#### Information given ####

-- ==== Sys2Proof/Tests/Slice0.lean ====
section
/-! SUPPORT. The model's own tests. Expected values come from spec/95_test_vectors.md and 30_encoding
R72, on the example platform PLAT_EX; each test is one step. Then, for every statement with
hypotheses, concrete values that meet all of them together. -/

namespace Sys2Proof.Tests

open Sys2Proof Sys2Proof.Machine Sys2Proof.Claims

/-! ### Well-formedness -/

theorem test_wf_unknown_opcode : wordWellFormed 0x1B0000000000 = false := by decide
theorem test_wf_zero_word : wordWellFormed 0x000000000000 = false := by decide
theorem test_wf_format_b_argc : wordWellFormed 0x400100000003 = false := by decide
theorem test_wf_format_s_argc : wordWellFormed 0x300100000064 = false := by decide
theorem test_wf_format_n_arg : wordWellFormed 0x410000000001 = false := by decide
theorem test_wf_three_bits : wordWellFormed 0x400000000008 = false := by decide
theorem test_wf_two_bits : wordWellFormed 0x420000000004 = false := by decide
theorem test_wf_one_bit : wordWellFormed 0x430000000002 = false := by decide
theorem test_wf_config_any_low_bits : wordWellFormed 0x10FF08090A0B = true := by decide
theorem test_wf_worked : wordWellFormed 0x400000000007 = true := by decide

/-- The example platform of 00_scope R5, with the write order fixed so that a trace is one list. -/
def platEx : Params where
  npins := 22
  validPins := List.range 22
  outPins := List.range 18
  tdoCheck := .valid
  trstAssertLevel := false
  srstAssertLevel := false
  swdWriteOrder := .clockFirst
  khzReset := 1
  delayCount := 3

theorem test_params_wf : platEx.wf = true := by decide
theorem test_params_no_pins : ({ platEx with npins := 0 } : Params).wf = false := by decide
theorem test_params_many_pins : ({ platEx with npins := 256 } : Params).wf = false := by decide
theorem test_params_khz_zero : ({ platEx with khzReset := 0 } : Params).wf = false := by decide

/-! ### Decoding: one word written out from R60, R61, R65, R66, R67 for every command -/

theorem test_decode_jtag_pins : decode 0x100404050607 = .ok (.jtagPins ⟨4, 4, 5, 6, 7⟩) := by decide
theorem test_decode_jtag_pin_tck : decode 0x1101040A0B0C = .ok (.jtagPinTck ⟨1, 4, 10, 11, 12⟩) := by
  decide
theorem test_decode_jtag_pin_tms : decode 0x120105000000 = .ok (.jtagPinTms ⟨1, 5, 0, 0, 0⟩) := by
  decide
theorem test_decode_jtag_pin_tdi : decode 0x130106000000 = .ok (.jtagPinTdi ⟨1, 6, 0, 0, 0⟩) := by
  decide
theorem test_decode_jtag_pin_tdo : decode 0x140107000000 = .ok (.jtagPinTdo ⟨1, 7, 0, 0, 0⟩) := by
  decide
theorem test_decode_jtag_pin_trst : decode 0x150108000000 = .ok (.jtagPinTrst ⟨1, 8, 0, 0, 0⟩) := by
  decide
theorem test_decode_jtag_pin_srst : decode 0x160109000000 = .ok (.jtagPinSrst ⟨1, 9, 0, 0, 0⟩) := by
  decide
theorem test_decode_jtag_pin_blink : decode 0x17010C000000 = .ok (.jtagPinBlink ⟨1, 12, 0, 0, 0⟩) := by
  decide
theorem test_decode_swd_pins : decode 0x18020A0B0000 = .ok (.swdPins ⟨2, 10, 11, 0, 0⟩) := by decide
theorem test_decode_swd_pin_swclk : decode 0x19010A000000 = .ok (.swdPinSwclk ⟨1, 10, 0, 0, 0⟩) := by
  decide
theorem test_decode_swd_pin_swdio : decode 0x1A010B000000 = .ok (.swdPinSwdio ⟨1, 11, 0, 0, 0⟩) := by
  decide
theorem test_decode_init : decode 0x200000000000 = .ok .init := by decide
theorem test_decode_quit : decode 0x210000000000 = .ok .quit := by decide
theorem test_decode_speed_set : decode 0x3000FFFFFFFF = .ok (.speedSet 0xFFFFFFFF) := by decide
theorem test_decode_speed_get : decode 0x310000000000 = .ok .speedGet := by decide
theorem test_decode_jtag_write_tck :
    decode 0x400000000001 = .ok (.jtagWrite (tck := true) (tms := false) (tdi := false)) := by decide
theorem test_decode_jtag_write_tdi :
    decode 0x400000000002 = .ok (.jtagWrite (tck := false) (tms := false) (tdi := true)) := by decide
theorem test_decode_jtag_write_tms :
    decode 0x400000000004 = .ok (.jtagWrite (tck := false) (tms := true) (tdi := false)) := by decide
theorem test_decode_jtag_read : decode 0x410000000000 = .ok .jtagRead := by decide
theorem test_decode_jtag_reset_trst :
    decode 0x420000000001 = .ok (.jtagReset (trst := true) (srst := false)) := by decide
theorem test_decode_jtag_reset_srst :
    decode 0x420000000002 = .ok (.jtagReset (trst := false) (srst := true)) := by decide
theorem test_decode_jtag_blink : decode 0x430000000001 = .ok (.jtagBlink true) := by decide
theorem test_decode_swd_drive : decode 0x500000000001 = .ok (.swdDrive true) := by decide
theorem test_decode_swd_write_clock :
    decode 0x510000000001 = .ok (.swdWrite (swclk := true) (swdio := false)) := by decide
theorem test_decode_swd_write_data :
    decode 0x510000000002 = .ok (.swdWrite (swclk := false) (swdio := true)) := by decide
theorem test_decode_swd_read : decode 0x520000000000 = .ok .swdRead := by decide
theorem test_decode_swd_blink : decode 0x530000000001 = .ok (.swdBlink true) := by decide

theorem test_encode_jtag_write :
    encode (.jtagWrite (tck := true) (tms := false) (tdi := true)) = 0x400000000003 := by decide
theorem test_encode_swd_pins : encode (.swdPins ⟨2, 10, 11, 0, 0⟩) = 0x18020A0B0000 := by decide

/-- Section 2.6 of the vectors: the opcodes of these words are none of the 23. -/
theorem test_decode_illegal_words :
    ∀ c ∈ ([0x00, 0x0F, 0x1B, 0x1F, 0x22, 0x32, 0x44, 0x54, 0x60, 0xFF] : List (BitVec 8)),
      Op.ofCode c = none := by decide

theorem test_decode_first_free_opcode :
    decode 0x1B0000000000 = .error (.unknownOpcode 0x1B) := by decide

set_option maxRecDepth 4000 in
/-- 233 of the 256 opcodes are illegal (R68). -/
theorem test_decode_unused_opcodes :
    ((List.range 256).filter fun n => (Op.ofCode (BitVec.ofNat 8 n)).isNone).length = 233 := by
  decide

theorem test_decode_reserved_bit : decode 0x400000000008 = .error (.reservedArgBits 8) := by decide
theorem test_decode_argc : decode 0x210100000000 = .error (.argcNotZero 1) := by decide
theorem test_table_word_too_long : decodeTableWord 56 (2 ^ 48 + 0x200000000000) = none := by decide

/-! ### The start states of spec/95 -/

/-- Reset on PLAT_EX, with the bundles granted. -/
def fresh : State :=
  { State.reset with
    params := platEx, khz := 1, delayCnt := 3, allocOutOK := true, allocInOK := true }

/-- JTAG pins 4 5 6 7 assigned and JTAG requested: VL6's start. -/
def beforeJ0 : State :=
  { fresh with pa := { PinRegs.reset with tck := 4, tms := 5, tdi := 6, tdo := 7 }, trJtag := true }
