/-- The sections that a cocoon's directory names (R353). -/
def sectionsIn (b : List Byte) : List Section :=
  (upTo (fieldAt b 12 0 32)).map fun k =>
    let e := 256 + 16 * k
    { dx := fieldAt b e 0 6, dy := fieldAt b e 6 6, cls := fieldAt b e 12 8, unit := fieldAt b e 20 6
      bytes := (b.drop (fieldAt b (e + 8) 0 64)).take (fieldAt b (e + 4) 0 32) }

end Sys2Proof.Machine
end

####
#### Information given ####

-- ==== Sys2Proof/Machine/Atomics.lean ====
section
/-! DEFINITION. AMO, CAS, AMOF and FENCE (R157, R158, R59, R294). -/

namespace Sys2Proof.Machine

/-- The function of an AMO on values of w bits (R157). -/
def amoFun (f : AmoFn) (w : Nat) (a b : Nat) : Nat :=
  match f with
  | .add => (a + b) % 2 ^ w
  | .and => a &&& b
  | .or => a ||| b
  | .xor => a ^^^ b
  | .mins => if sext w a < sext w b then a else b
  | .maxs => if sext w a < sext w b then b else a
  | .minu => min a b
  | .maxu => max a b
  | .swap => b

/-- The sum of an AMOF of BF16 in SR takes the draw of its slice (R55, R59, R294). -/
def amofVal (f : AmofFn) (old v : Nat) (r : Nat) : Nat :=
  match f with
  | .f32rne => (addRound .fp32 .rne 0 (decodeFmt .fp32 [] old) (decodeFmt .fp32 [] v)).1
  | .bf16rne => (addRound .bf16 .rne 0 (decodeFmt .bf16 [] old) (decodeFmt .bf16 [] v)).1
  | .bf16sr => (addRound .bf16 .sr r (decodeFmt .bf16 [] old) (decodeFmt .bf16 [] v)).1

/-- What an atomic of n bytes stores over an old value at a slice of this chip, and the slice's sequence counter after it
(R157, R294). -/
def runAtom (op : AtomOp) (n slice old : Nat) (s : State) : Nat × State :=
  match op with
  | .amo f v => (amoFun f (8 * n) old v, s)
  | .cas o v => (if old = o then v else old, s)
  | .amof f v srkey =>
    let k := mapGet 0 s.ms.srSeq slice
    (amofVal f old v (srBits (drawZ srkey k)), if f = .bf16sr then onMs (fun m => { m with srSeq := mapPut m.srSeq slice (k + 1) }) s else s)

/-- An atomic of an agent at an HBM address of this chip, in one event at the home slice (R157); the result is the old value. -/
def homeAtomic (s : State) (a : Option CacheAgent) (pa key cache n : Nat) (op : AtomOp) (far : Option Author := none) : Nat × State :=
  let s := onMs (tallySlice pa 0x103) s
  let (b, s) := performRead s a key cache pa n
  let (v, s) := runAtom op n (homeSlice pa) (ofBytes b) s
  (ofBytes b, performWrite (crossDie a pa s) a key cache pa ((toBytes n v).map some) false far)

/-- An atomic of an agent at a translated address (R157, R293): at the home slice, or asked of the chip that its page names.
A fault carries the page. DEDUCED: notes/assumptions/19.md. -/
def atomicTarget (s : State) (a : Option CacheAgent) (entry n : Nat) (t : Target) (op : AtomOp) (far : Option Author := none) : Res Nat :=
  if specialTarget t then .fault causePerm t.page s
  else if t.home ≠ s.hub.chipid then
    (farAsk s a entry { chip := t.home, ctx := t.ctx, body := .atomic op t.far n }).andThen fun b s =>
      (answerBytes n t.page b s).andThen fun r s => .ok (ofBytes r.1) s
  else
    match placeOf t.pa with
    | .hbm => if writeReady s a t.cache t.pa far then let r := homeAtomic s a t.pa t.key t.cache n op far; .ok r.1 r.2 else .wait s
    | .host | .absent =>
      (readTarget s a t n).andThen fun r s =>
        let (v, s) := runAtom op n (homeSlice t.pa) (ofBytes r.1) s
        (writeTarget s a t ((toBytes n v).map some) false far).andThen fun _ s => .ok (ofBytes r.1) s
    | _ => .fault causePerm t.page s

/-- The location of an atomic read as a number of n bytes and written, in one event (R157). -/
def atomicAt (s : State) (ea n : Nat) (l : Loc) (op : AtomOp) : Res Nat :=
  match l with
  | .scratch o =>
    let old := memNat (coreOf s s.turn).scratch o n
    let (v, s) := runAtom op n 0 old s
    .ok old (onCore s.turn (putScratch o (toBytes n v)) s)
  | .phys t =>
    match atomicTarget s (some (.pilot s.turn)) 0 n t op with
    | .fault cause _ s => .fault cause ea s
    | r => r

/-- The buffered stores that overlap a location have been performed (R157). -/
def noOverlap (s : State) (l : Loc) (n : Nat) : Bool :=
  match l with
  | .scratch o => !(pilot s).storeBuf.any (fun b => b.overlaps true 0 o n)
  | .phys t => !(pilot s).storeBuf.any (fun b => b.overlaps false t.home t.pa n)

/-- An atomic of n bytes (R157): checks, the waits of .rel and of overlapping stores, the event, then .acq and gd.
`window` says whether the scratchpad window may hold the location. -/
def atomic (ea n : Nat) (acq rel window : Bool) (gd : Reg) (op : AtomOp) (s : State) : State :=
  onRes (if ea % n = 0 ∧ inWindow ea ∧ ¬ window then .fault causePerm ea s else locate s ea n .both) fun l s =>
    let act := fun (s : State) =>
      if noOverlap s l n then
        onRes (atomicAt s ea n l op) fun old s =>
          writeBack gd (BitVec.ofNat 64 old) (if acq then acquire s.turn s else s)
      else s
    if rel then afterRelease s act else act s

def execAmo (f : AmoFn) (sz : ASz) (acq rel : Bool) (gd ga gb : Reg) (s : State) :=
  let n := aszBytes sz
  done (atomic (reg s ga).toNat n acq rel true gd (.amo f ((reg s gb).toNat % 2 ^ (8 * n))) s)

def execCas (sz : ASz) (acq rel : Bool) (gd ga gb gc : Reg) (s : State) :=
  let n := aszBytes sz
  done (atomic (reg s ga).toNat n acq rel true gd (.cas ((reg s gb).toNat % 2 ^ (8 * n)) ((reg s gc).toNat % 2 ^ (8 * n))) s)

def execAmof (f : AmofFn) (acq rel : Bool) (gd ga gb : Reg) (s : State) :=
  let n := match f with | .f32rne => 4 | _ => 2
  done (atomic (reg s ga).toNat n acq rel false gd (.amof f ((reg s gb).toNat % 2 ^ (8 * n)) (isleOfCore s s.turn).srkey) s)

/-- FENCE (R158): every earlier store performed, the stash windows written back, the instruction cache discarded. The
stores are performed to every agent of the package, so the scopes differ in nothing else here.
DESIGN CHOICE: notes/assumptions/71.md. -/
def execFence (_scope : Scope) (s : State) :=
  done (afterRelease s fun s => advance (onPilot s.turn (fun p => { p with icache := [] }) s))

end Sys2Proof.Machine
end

####

Apply a filter for "platform" to the entries and show each line that passes.

R72, on the example platform PLAT_EX; each test is one step. Then, for every statement with
/-- The example platform of 00_scope R5, with the write order fixed so that a trace is one list. -/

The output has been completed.